Applying this rule to define the colors of the bubbles displays the map as shown below. What do you notice in the chart below?
Thus, map-based visualizations like this can pinpoint the cities that are bringing in more business for the company, the ones that are profitable, and the ones where the company needs to bring in strategic changes.
ArcGIS is a proprietary ESRI tool that provides GIS tools to create, manage, and analyze geographic information in a map or geographical database. It is one of the widely used software by GIS experts. Considering that, ESRI has integrated ArcGIS Maps for Power BI. To create an ArcGIS map in Power BI, click on the ArcGIS map visualization. If you don’t find it, click on the action button to Get more visuals and search for ArcGIS maps.
Remember that, unlike Bing Maps, ArcGIS maps don’t allow you to create hierarchical maps. So you will only be able to use the City field in the Location well. This may plot bubbles worldwide where there are similar city names as given in the Superstore data. To plot only US cities, click on the Expand Map Tools button on the chart’s top-left corner and click on Layer List. Further, click on the action button next to the City field and click on Location type. Here, you can inform ArcGIS that the location belongs to only one country, the United States, then click OK.
This operation plots all the points within the US. We can bring the Gross Profit % as a third dimension to represent the bubbles’ color ramp. This is how the default chart of ArcGIS looks like. The color shades don’t help us differentiate between more profitable and less profitable cities. Neither have we set the rules to define the color schemes.
To format ArcGIS Maps, we have to use the Layers List button on the chart’s left corner. Click on Symbology to know about the current format of the chart.
The divergent color ramp chosen to display the Gross Profit % is currently based on the variable’s distribution. Suppose we want to change the ramp based on profitability or quantiles; we can do that under Symbol Color, where light shades represent unprofitable cities and darker green shades, the profitable ones.
The map below well represents the distribution of Sales and margin by city.
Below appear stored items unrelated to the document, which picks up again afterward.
-- ==== Sys2Proof/Machine/Codec.lean ====
section
/-! DEFINITION. The four combinational sub-blocks of CORE as pure functions (40_codec_primitives.md R71 to R77): checksum
unit, frame validator, command encoder, response parser; and the frame patterns of R60 and R70. -/

namespace Sys2Proof.Machine

/-- The 8-bit sum of bytes 1 to 7, wrapping (R72). -/
def bodySum (f : Frame) : Byte :=
  f.b1 + f.b2 + f.b3 + f.b4 + f.b5 + f.b6 + f.b7

/-- `cksum(f)` (R72, conflict C3): the two's-complement negation of the 8-bit sum. -/
def cksum (f : Frame) : Byte := ~~~(bodySum f) + 1

/-- `valid(f)` (R73): the start marker and the stored checksum; offsets 1 and 2 are compared with nothing. -/
def valid (f : Frame) : Bool := f.b0 == startMarker && f.b8 == cksum f

/-- `accepted(k)` (R74, conflict C1) under the parameter `ACCEPT_RANGE_IN_SEND`. -/
def accepted (acceptRange : Bool) (k : Byte) : Bool :=
  k == cmdGas || k == cmdZero || k == cmdSpan || k == cmdAbc || (acceptRange && k == cmdRange)

/-- `ppm_of(f)` (R75): offsets 2 and 3, big-endian, not validated. -/
def ppmOf (f : Frame) : BitVec 16 := (f.b2.setWidth 16 <<< 8) ||| f.b3.setWidth 16

/-- Write the checksum at offset 8 (the last step of R76). -/
def sealFrame (f : Frame) : Frame := { f with b8 := cksum f }

/-- `assemble(k, p, n)` (R76); defined for `n <= 5`, which every caller establishes. -/
def assemble (k : Byte) (p : Payload) (n : Nat) : Frame :=
  sealFrame
    { b0 := startMarker
      b1 := deviceByte
      b2 := k
      b3 := if 0 < n then p.p0 else 0
      b4 := if 1 < n then p.p1 else 0
      b5 := if 2 < n then p.p2 else 0
      b6 := if 3 < n then p.p3 else 0
      b7 := if 4 < n then p.p4 else 0
      b8 := 0 }

/-- `guard(k, pp, n)` (R77): `none` is Ok. -/
def encoderGuard (acceptRange : Bool) (k : Byte) (pp : Bool) (n : Byte) : Option ResultCode :=
  if accepted acceptRange k = false then some .badParameter
  else if (pp == false) != (n == 0) then some .badParameter
  else if maxPayload < n.toNat then some .badParameter
  else none

/-- The command codes of R59. -/
def knownCommand (k : Byte) : Bool := accepted true k

/-- R70: a frame CORE could have written. -/
def couldHaveWritten (f : Frame) : Bool :=
  f.b0 == startMarker && f.b1 == deviceByte && knownCommand f.b2 && f.b8 == cksum f

/-- FRAME.REQUEST (R57). -/
def requestFrame (k : Byte) (p : Payload) (c : Byte) : Frame :=
  ⟨startMarker, deviceByte, k, p.p0, p.p1, p.p2, p.p3, p.p4, c⟩

/-- FRAME.GET_GAS (R60). -/
def getGasFrame : Frame := requestFrame cmdGas Payload.zero 0x79

/-- FRAME.CAL_ZERO (R60). -/
def calZeroFrame : Frame := requestFrame cmdZero Payload.zero 0x78

/-- FRAME.CAL_SPAN (R60). -/
def calSpanFrame (s : BitVec 16) (c : Byte) : Frame := requestFrame cmdSpan (spanPayload s) c

/-- FRAME.SET_ABC (R60). -/
def setAbcFrame (a c : Byte) : Frame := requestFrame cmdAbc (abcPayload a) c

/-- FRAME.SET_RANGE (R60). -/
def setRangeFrame (r : BitVec 32) (c : Byte) : Frame := requestFrame cmdRange (rangePayload r) c

end Sys2Proof.Machine
end

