theorem witness_ResetGivesEveryElementItsValue : (readingGas [.reset]).inbox = .reset :: [] := rfl

/-- A CAL_ZERO that a reset abandoned, its number 0, and after it a GET_GAS that waits for its write, number 1. -/
def writingAfterAbandon (inbox : List Event) : State :=
  { writingOf 0x1 gasFrame inbox with
    transfers := [⟨1, some ⟨7⟩, .write gasFrame, .pending⟩, ⟨0, some ⟨7⟩, .write calZeroFrame, .abandoned⟩] }

theorem inv_writingAfterAbandon (inbox : List Event) : Inv (writingAfterAbandon inbox) where
  lifecycle := rfl
  idleClear := fun h => by cases h
  scratchClear := ⟨rfl, rfl⟩
  inProgress := fun _ => ⟨rfl, rfl, rfl, _, rfl, rfl⟩
  readIsGetGas := fun h => by cases h
  inFlight := ⟨_, _, rfl, rfl, rfl, ⟨gasFrame, rfl, rfl⟩, fun u hu => by obtain rfl := List.mem_singleton.mp hu; simp⟩
  numbered := ⟨rfl, rfl, trivial⟩
  proper := fun t ht => by
    rcases List.mem_cons.mp ht with rfl | ht
    · exact ⟨rfl, fun g hg => by cases hg; rfl⟩
    · obtain rfl := List.mem_singleton.mp ht
      exact ⟨rfl, fun g hg => by cases hg; rfl⟩

/-- A reset during a write and during a read, and LINK's late answer while a later operation waits. -/
theorem witness_ResetAbandonsTheOperationInProgress :
    (Inv (writingOf 0x2 calZeroFrame [.reset]) ∧ (writingOf 0x2 calZeroFrame [.reset]).phase ≠ .idle) ∧
    (Inv (readingGas [.reset]) ∧ (readingGas [.reset]).phase ≠ .idle) ∧
    Inv (writingAfterAbandon [.answer 0 .ioError none]) ∧
    (writingAfterAbandon []).transfers =
      [⟨1, some ⟨7⟩, .write gasFrame, .pending⟩] ++ ⟨0, some ⟨7⟩, .write calZeroFrame, .abandoned⟩ :: [] ∧
    (none : Option Frame).isSome = decide (XferKind.write calZeroFrame = .read) ∧ InSet vectorCfg.policy .ioError :=
  ⟨⟨inv_writingOf _ rfl rfl, by decide⟩, ⟨inv_readingGas _, by decide⟩, inv_writingAfterAbandon _, rfl, by decide,
    (fun h => nomatch h)⟩

/-- Every op-select from 2 to 6 with a frame, the failing ones, and both lifecycle states. -/
theorem witness_CommandsWriteOneFrameAndReturnLinksStatus :
    Inv (idle true [.request { op := 0x2 }, .answer 0 .ioError none]) ∧
    (idle true [.request { op := 0x2 }, .answer 0 .ioError none]).phase = .idle ∧
    InSet vectorCfg.policy .ioError ∧ (commandOf vectorCfg { op := 0x2 }).isSome = true ∧ (commandOf vectorCfg { op := 0x3, span := 65535 }).isSome = true ∧
    (commandOf vectorCfg { op := 0x4, abc := true }).isSome = true ∧
    (commandOf vectorCfg { op := 0x5, range := 2 }).isSome = true ∧ commandOf vectorCfg { op := 0x5, range := 3 } = none ∧
    (commandOf vectorCfg { op := 0x6, code := 0x86, present := true, size := 5 }).isSome = true ∧
    commandOf vectorCfg { op := 0x6, code := 0x86, present := true, size := 6 } = none ∧
    Inv (idle false [.request { op := 0x6 }]) ∧ (idle false [.request { op := 0x6 }]).init = false :=
  ⟨inv_idle _ _, rfl, (fun h => nomatch h), by decide, by decide, by decide, by decide, by decide, by decide, by decide,
    inv_idle _ _, rfl⟩

/-- The three clauses: a failed check, a failed write, a write and a read. -/
theorem witness_GetGasWritesReadsAndExtracts :
    (Inv (idle false [.request { op := 0x1 }]) ∧ (idle false [.request { op := 0x1 }]).init = false) ∧
    (Inv (idle true [.request { op := 0x1, present := true }, .answer 0 .ioError none]) ∧
      (ResultCode.ioError ≠ .success) ∧ InSet vectorCfg.policy .ioError) ∧
    (Inv (idle true [.request { op := 0x1, present := true }, .answer 0 .success none,
        .answer 1 .success (some gas1200)]) ∧
      (idle true []).init = true ∧ (idle true []).transfers.length = 0) :=
  ⟨⟨inv_idle _ _, rfl⟩, ⟨inv_idle _ _, by decide, (fun h => nomatch h)⟩, inv_idle _ _, rfl, rfl⟩

/-- A sound state and a step that answers a next state, for the statements about every step (EveryStepKeepsTheInvariant,
InitializedExactlyWhenBound, LinkTraceNeverDropsOrReplays, ParametersStandAndInputsGoInOrder). -/
theorem witness_EveryStepKeepsTheInvariant :
    Inv (idle true [.request { op := 0x2 }]) ∧ ∃ t, step (idle true [.request { op := 0x2 }]) = .next t :=
  ⟨inv_idle _ _, _, rfl⟩
theorem witness_InitializedExactlyWhenBound :
    (idle false [.request { op := 0x0, xfer := some ⟨7⟩ }]).init =
      (idle false [.request { op := 0x0, xfer := some ⟨7⟩ }]).xfer.isSome ∧
    ∃ t, step (idle false [.request { op := 0x0, xfer := some ⟨7⟩ }]) = .next t := ⟨rfl, _, rfl⟩
theorem witness_LinkTraceNeverDropsOrReplays :
    Inv (writingOf 0x1 gasFrame [.answer 0 .success none]) ∧
    (∃ t, step (writingOf 0x1 gasFrame [.answer 0 .success none]) = .next t) ∧
    Inv (idle true [.request { op := 0x2 }]) ∧ ∃ t, step (idle true [.request { op := 0x2 }]) = .next t :=
  ⟨inv_writingOf _ rfl rfl, ⟨_, rfl⟩, inv_idle _ _, _, rfl⟩
theorem witness_ParametersStandAndInputsGoInOrder :
    ∃ t, step (idle true [.request { op := 0x4, abc := true }]) = .next t := ⟨_, rfl⟩

/-- Inputs that respect the contract, and one breach of each kind. -/
theorem witness_OnlyABreachOfContractStopsCore :
    (Inv (readingGas [.answer 1 .ioError (some gas1200)]) ∧ (readingGas [.answer 1 .ioError (some gas1200)]).obeys = true) ∧
    (Inv (readingGas [.request { op := 0x8 }]) ∧ (readingGas [.request { op := 0x8 }]).obeys = false) ∧
    (Inv (idle true [.hostRead .frame]) ∧ (idle true [.hostRead .frame]).obeys = false) ∧
    (Inv (readingGas [.answer 1 .success none]) ∧ (readingGas [.answer 1 .success none]).obeys = false) ∧
    (Inv (readingGas [.answer 0 .success none]) ∧ (readingGas [.answer 0 .success none]).obeys = false) ∧
    (Inv (readingGas [.answer 1 .invalidResponse (some gas1200)]) ∧
      (readingGas [.answer 1 .invalidResponse (some gas1200)]).obeys = false) :=
  ⟨⟨inv_readingGas _, by decide⟩, ⟨inv_readingGas _, by decide⟩, ⟨inv_idle _ _, by decide⟩,
    ⟨inv_readingGas _, by decide⟩, ⟨inv_readingGas _, by decide⟩, inv_readingGas _, by decide⟩

/-- A successful INIT, and a reset of an initialized machine. -/
theorem witness_OnlyInitAndResetChangeTheLifecycle :
    (Inv (idle false [.request { op := 0x0, xfer := some ⟨7⟩ }]) ∧
      (nextOf (step (idle false [.request { op := 0x0, xfer := some ⟨7⟩ }]))).map (fun t => (t.init, t.xfer)) =
        some (true, some ⟨7⟩)) ∧
    (Inv (idle true [.reset]) ∧
      (nextOf (step (idle true [.reset]))).map (fun t => (t.init, t.xfer)) = some (false, none)) :=
  ⟨⟨inv_idle _ _, by decide⟩, inv_idle _ _, by decide⟩

theorem witness_CompletionLeavesNothingBehind :
    Inv (readingGas [.answer 1 .success (some gas1200)]) ∧
    (nextOf (step (readingGas [.answer 1 .success (some gas1200)]))).map (·.exchanges.length) = some 1 ∧
    (readingGas [.answer 1 .success (some gas1200)]).exchanges.length = 0 := ⟨inv_readingGas _, by decide, rfl⟩

/-- A request that completes at once, and one that issues its write. -/
theorem witness_RejectedRequestIssuesNoTransfer :
    (Inv (idle false [.request { op := 0x2 }]) ∧ (nextOf (step (idle false [.request { op := 0x2 }]))).isSome = true) ∧
    (Inv (idle true [.request { op := 0x2 }]) ∧ (nextOf (step (idle true [.request { op := 0x2 }]))).isSome = true) :=
  ⟨⟨inv_idle _ _, by decide⟩, inv_idle _ _, by decide⟩

/-- Each transition of R26. -/
theorem witness_PhaseMovesAsTheSequencerSays :
    (nextOf (step (idle true [.request { op := 0x2 }]))).map (·.phase) = some .waitWrite ∧
    (nextOf (step (writingOf 0x1 gasFrame [.answer 0 .success none]))).map (·.phase) = some .waitRead ∧
    (nextOf (step (writingOf 0x1 gasFrame [.answer 0 .ioError none]))).map (·.phase) = some .idle ∧
    (nextOf (step (writingOf 0x2 calZeroFrame [.answer 0 .success none]))).map (·.phase) = some .idle ∧
    (nextOf (step (readingGas [.answer 1 .ioError (some gas1200)]))).map (·.phase) = some .idle ∧
    (nextOf (step (readingGas [.reset]))).map (·.phase) = some .idle ∧
    Inv (idle true [.request { op := 0x2 }]) ∧ Inv (writingOf 0x1 gasFrame [.answer 0 .success none]) ∧
    Inv (readingGas [.reset]) :=
  ⟨by decide, by decide, by decide, by decide, by decide, by decide, inv_idle _ _, inv_writingOf _ rfl rfl,
    inv_readingGas _⟩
Another interesting feature provided by ArcGIS Maps is the reference layers of demographics within a city or state. This provides context to the data. It helps the business to create targeted strategies for each region. Having a reference layer of the population’s incomes within a region can suggest the company to focus on areas with higher disposable incomes. You can add demographic and reference layers based on income, population, or weather that are already included free with ArcGIS distribution.
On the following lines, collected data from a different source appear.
-- ==== Sys2Proof/Machine/Flash.lean ====
section
/-! DEFINITION. The flash protocol (file 43): the scans through USER1 (R210), the operations of R211 to R224, the
resumption of an operation that waits between two status polls (R217, R336), and the meanings of their rows and of the
sub-instruction rows (R76, R77). Every operation of the file needs an identified session (R36, R251). -/

namespace Sys2Proof.Machine

/-! ### Scans -/

/-- `cmdScan(frame)` of R210: USER1, then one command frame, in one DR scan. -/
def cmdScan (frame : BitSeq) : Op Unit := do
  let _ ← loadInstructionThenData user1 frame false

/-- The check of R211: USER1 is still loaded. -/
def user1Loaded : Op Unit := do
  let s ← get
  if s.lastIR = .instr user1 then pure ()
  else raise .protocolDesyncError (.irMismatch user1 s.lastIR)

/-- `checkUser1()` of R211 (DEDUCED, log 12). -/
def checkUser1 : Op Unit := do
  requireIdentified
  user1Loaded

/-- `respScan(n)` of R210. -/
def respScan (n : Nat) : Op BitSeq := do
  checkUser1
  readDR n

/-- `payScan(bits)` of R210. -/
def payScan (bits : BitSeq) : Op Unit := do
  checkUser1
  let _ ← scanDR bits false

/-! ### Capabilities, geometry and alignment -/

/-- `probeCapabilities()` of R212. -/
def probeCapabilities : Op Word32 := do
  requireIdentified
  let s ← get
  cmdScan (subBits s.params.subCapabilities)
  let r ← respScan 32
  modify fun s => { s with caps := some (wordOf r) }
  return wordOf r

/-- `ensureCapability(bitpos, start)` of R213. -/
def ensureCapability (bitpos : Nat) (start : Bool) : Op Unit := do
  requireIdentified
  let c ← probeCapabilities
  if hasCap c bitpos then pure ()
  else if start = false then raise .capabilityAbsentError (.capability bitpos c)
  else do
    let s ← get
    configureFpga s.params.flashInterfaceBitstream
    let c ← probeCapabilities
    if hasCap c bitpos then pure ()
    else raise .capabilityAbsentError (.capability bitpos c)

/-- `readGeometry()` of R214. -/
def readGeometry : Op Geometry := do
  requireIdentified
  let s ← get
  cmdScan (subBits s.params.subFlashSize)
  let r ← respScan 24
  let g := geometryOf (toInt r)
  if validGeometry g then do
    modify fun s => { s with geom := some g }
    return g
  else
    raise .geometryInvalid (.geometry g.dataWidthBits.toNat g.addrWidthBits.toNat g.blockAddrWidthBits.toNat)

/-- The geometry an operation works with: the register's, and where none has been read a legal one of which nothing more
is known (DESIGN CHOICE, log 13). -/
def State.geometry (s : State) : Geometry :=
  s.geom.getD unreadGeometry

/-- `validateRange(address, length)` of R215: the length is checked first (R303) (DEDUCED, log 12; DESIGN CHOICE, log
13). -/
def validateRange (address length : Nat) : Op Unit := do
  requireIdentified
  let s ← get
  let str := stride s.geometry
  if length % str ≠ 0 then raise .alignmentError (.alignment length str)
  else if belowStride address str ≠ 0 then raise .alignmentError (.alignment address str)
  else pure ()

/-! ### Polling -/

/-- What a status word makes of the loop of `pollUntilTerminal` (R217) after `k` polls: it returns on Passed, raises on
Failed, and on InProgress leaves the operation waiting, with what follows the loop, until the next step polls again. -/
def pollVerdict (k : Nat) (rest : Rest) (w : Word32) : Op Unit := fun s =>
  match decodeStatus s.params w with
  | .passed => .ok () s
  | .failed => .error .raised (s.enterError .flashOperationFailed (.statusWord w))
  | .inProgress => .error .waiting { s with busy := some { polls := k, rest := rest } }

/-- One pass of that loop after `k` polls; it raises at the ceiling (DESIGN CHOICE, log 8). -/
def pollOnce (k : Nat) (rest : Rest) : Op Unit := do
  let s ← get
  if s.cfg.maxPolls.any (fun m => decide (m ≤ k)) then raise .pollLimitExceeded (.pollCount k)
  else do
    let r ← respScan 32
    modify fun s => { s with status := some (wordOf r) }
    pollVerdict (k + 1) rest (wordOf r)

/-- `pollUntilTerminal()` of R217, from its first poll. -/
def pollUntilTerminal (rest : Rest) : Op Unit := do
  requireIdentified
  pollOnce 0 rest

/-! ### Erase and program -/

/-- `eraseFlash()` of R216; `rest` is what follows its poll loop. -/
def eraseFlash (rest : Rest) : Op Unit := do
  requireIdentified
  let s ← get
  cmdScan (subBits s.params.subFlashErase)
  pollUntilTerminal rest

/-- A command frame with a word address and a word count, each `A` bits (R77) (DEDUCED, log 7; DEDUCED, log 18). -/
def addressedFrame (sub : SubCode) (g : Geometry) (wordAddress wordCount : Nat) : Op BitSeq := do
  let a ← makeBits (addrWidth g) wordAddress
  let n ← makeBits (addrWidth g) wordCount
  return subBits sub ++ a ++ n

/-- The size that R218 and R57 ask of a chunk: not empty, and at most a block. Any other raises InvalidOperand, before any
tick (R300, R303) (DESIGN CHOICE, log 13). -/
def checkChunk (g : Geometry) (chunk : Bytes) : Op Unit :=
  if chunk.length = 0 ∨ blockSizeBytes g < chunk.length then raise .invalidOperand (.operand chunk.length)
  else pure ()

/-- `programChunk(byteAddress, chunk)` of R218; `rest` is what follows its poll loop. A chunk of a wrong size raises, and
so does a misaligned request (R55) (DESIGN CHOICE, log 13). -/
def programChunk (byteAddress : Nat) (chunk : Bytes) (rest : Rest) : Op Unit := do
  requireIdentified
  let s ← get
  checkChunk s.geometry chunk
  validateRange byteAddress chunk.length
  let g := s.geometry
  let frame ← addressedFrame s.params.subFlashPgm g (byteAddress / stride g) (chunk.length / stride g)
  cmdScan frame
  payScan (payloadBits chunk)
  pollUntilTerminal rest

/-- `setFlashPin(on)` of R219: the `FLASH_ONOFF` frame (DEDUCED, log 12). -/
def setFlashPin (on : Bool) : Op Unit := do
  requireIdentified
  flashOnOff on

/-! ### The session algorithms -/

/-- `releaseOnExit()` of R224 (DEDUCED, log 12). -/
def releaseOnExit : Op Unit :=
  setFlashPin false

/-- `try: body finally: releaseOnExit()` of R220 and R221. The release runs once, on success and on every raise; the
first error stays first in the log, and a failed release after a success discards the result (R307). An operation that
waits between polls has not left `body`. -/
def releaseAfter {α : Type} (body : Op α) : Op α := fun s =>
  match body s with
  | .ok a s1 =>
    match releaseOnExit s1 with
    | .ok _ s2 => .ok a s2
    | .error e s2 => .error e s2
  | .error .raised s1 =>
    match releaseOnExit s1 with
    | .ok _ s2 => .error .raised s2
    | .error _ s2 => .error .raised s2
  | .error .waiting s1 => .error .waiting s1

/-- The body of `readFlash` inside its `try` (R220). -/
def readBody (loAddr hiAddr : Nat) (start : Bool) : Op Bytes := do
  let s ← get
  ensureCapability (capPosition s.params.capFlashRead) start
  let g ← readGeometry
  let numBytes := hiAddr - loAddr + 1
  validateRange loAddr numBytes
  let frame ← addressedFrame s.params.subFlashRead g (loAddr / stride g) (numBytes / stride g)
  cmdScan frame
  let r ← respScan (8 * numBytes)
  payloadBytes r

/-- `readFlash(loAddr, hiAddr, start)` of R220. -/
def readFlash (loAddr hiAddr : Nat) (start : Bool) : Op Bytes := do
  requireIdentified
  if hiAddr < loAddr then raise .invalidArgument (.range loAddr hiAddr)
  else do
    setFlashPin true
    releaseAfter (readBody loAddr hiAddr start)

/-- The chunk loop of `writeFlash` (R221) from a byte count that is done: program, poll, report (R223) (DESIGN CHOICE,
log 8). -/
def writeChunks : Nat → List (Nat × Bytes) → Op Unit
  | _, [] => pure ()
  | done, (address, chunk) :: more => do
    programChunk address chunk (.chunks (done + chunk.length) more)
    record [.progress (done + chunk.length)]
    writeChunks (done + chunk.length) more

/-- What `writeFlash` does inside its `try` before it erases or programs (R221): the capability, the geometry and the
range; it returns the geometry. -/
def writeChecks (address length : Nat) (start : Bool) : Op Geometry := do
  let s ← get
  ensureCapability (capPosition s.params.capFlashWrite) start
  let g ← readGeometry
  validateRange address length
  return g

/-- The body of `writeFlash` inside its `try` (R221). -/
def writeBody (data : Bytes) (address : Nat) (start : Bool) : Op Unit := do
  let g ← writeChecks address data.length start
  let plan := chunkPlan g address data
  if start then eraseFlash (.erased plan) else pure ()
  writeChunks 0 plan

/-- `writeFlash(data, address, start)` of R221. -/
def writeFlash (data : Bytes) (address : Nat) (start : Bool) : Op Unit := do
  requireIdentified
  setFlashPin true
  releaseAfter (writeBody data address start)

/-- One more pass of a poll loop in progress, and what follows it when it passes (DESIGN CHOICE, log 8). -/
def resumePoll (b : Busy) : Op Unit :=
  match b.rest with
  | .done => pollOnce b.polls .done
  | .erased plan => releaseAfter do
      pollOnce b.polls (.erased plan)
      writeChunks 0 plan
  | .chunks cumulative more => releaseAfter do
      pollOnce b.polls (.chunks cumulative more)
      record [.progress cumulative]
      writeChunks cumulative more

/-! ### The meanings of the flash rows -/

/-- Row `checkUser1` (R211). -/
def execCheckUser1 (s : State) : Host.Outcome State Fault Refusal :=
  runUnit checkUser1 s

/-- Row `probeCapabilities` (R212). -/
def execProbeCapabilities (s : State) : Host.Outcome State Fault Refusal :=
  runOp .word probeCapabilities s

/-- Row `ensureCapability` (R213). -/
def execEnsureCapability (bitpos : Nat) (start : Bool) (s : State) : Host.Outcome State Fault Refusal :=
  runUnit (ensureCapability bitpos start) s

/-- Row `readGeometry` (R214). -/
def execReadGeometry (s : State) : Host.Outcome State Fault Refusal :=
  runOp .geometry readGeometry s

/-- Row `validateRange` (R215). -/
def execValidateRange (address length : Nat) (s : State) : Host.Outcome State Fault Refusal :=
  runUnit (validateRange address length) s

/-- Row `eraseFlash` (R216). -/
def execEraseFlash (s : State) : Host.Outcome State Fault Refusal :=
  runUnit (eraseFlash .done) s

/-- Row `pollUntilTerminal` (R217). -/
def execPollUntilTerminal (s : State) : Host.Outcome State Fault Refusal :=
  runUnit (pollUntilTerminal .done) s

/-- Row `programChunk` (R218). -/
def execProgramChunk (byteAddress : Nat) (chunk : Bytes) (s : State) : Host.Outcome State Fault Refusal :=
  runUnit (programChunk byteAddress chunk .done) s

/-- Row `setFlashPin` (R219). -/
def execSetFlashPin (on : Bool) (s : State) : Host.Outcome State Fault Refusal :=
  runUnit (setFlashPin on) s

/-- Row `readFlash` (R220). -/
def execReadFlash (loAddr hiAddr : Nat) (start : Bool) (s : State) : Host.Outcome State Fault Refusal :=
  runOp .bytes (readFlash loAddr hiAddr start) s

/-- Row `writeFlash` (R221). -/
def execWriteFlash (data : Bytes) (address : Nat) (start : Bool) (s : State) : Host.Outcome State Fault Refusal :=
  runUnit (writeFlash data address start) s

/-- Row `releaseOnExit` (R224). -/
def execReleaseOnExit (s : State) : Host.Outcome State Fault Refusal :=
  runUnit releaseOnExit s

/-! ### The meanings of the sub-instruction rows
A sub-instruction is the head of a command frame, and a command frame is shifted by one command scan (R77, R210). -/

/-- Row `SUB_CAPABILITIES` (R76, R77) (DEDUCED, log 7). -/
def execSubCapabilities (s : State) : Host.Outcome State Fault Refusal :=
  runUnit (cmdScan (subBits s.params.subCapabilities)) s

/-- Row `SUB_FLASH_SIZE` (R76, R77). -/
def execSubFlashSize (s : State) : Host.Outcome State Fault Refusal :=
  runUnit (cmdScan (subBits s.params.subFlashSize)) s

/-- Row `SUB_FLASH_ERASE` (R76, R77). -/
def execSubFlashErase (s : State) : Host.Outcome State Fault Refusal :=
  runUnit (cmdScan (subBits s.params.subFlashErase)) s

/-- Row `SUB_FLASH_PGM` (R77): the frame with its word address and word count. -/
def execSubFlashPgm (wordAddress wordCount : Nat) (s : State) : Host.Outcome State Fault Refusal :=
  runUnit (do
    let frame ← addressedFrame s.params.subFlashPgm s.geometry wordAddress wordCount
    cmdScan frame) s

/-- Row `SUB_FLASH_READ` (R77): the frame with its word address and word count. -/
def execSubFlashRead (wordAddress wordCount : Nat) (s : State) : Host.Outcome State Fault Refusal :=
  runUnit (do
    let frame ← addressedFrame s.params.subFlashRead s.geometry wordAddress wordCount
    cmdScan frame) s

end Sys2Proof.Machine
end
To add reference layers, click on Analysis Tools and go to Reference Layer, where a host of options are available.
The below map gets displayed after choosing the USA per capita income. Given the reference layer, it is quite easy to spot regions like Pennsylvania (high per capita income) where the business can advertise high-margin products. Moreover, the company can also target to increase its presence in Denver to earn higher revenue. Thus, you will appreciate the use of reference layers while using map-based visualizations.
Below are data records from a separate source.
-- ==== Sys2Proof/Machine/Fetch.lean ====
section
/-! DEFINITION. What one step does (R21): it makes the next poll of an operation that waits between two status polls, or
reads the call at the position `pc` of the program, decodes it and executes its instruction; and how the word of a table
row is placed where the next step reads its call. -/

namespace Sys2Proof.Machine

/-- Executes the program entry `c`. A frame with a byte outside the vocabulary raises InvalidOperand, and nothing is
written (R81, R189); a call that is not typed as its rule says is refused (DEDUCED, log 17). -/
def stepCall (c : Call) (s : State) : Host.Outcome State Fault Refusal :=
  match decode c with
  | .ok i => exec i s
  | .error (.unknownOpcode op) => runUnit (raise .invalidOperand (.operand op.toNat)) s
  | .error _ => .refused .illTypedCall

/-- The call at the position of the program (R21) (DESIGN CHOICE, log 1). -/
def State.fetch (s : State) : Option Call :=
  s.program[s.pc]?

/-- The next step of a run (R21). An error has ended the run, or the program is complete: then there is no step (DESIGN
CHOICE, log 8; DEDUCED, log 17). -/
def stepRun (s : State) : Host.Outcome State Fault Refusal :=
  if s.ended then .fault .runEnded
  else
    match s.busy with
    | some b => runUnit (resumePoll b) { s with busy := none }
    | none =>
      match s.fetch with
      | some c => stepCall c s
      | none => .fault .programComplete

/-- A list with an entry at a position; positions before it that the list does not reach get the entry too (they are
never executed: the position only advances) (DESIGN CHOICE, log 1). -/
def placeAt {α : Type} : List α → Nat → α → List α
  | [], 0, a => [a]
  | _ :: rest, 0, a => a :: rest
  | [], n + 1, a => a :: placeAt [] n a
  | x :: rest, n + 1, a => x :: placeAt rest n a

/-- The state with the call `c` at the position the next step executes, in a run that goes on. -/
def State.placeCall (s : State) (c : Call) : State :=
  { s with program := placeAt s.program s.pc c, ended := false, busy := none }

end Sys2Proof.Machine
end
In this post, we looked at some interesting ways to plot map-based visuals using Microsoft Bing Maps and ArcGIS Maps. I feel Bing provides clean visuals when the task is to report KPIs on a simple map.
However, when you need to deep-dive and find improvement areas or take strategic initiatives based on geographic visualizations, ArcGIS Maps can help. Feel free to let me know what you feel. You can further explore ArcGIS Maps and let me know what more features it supports.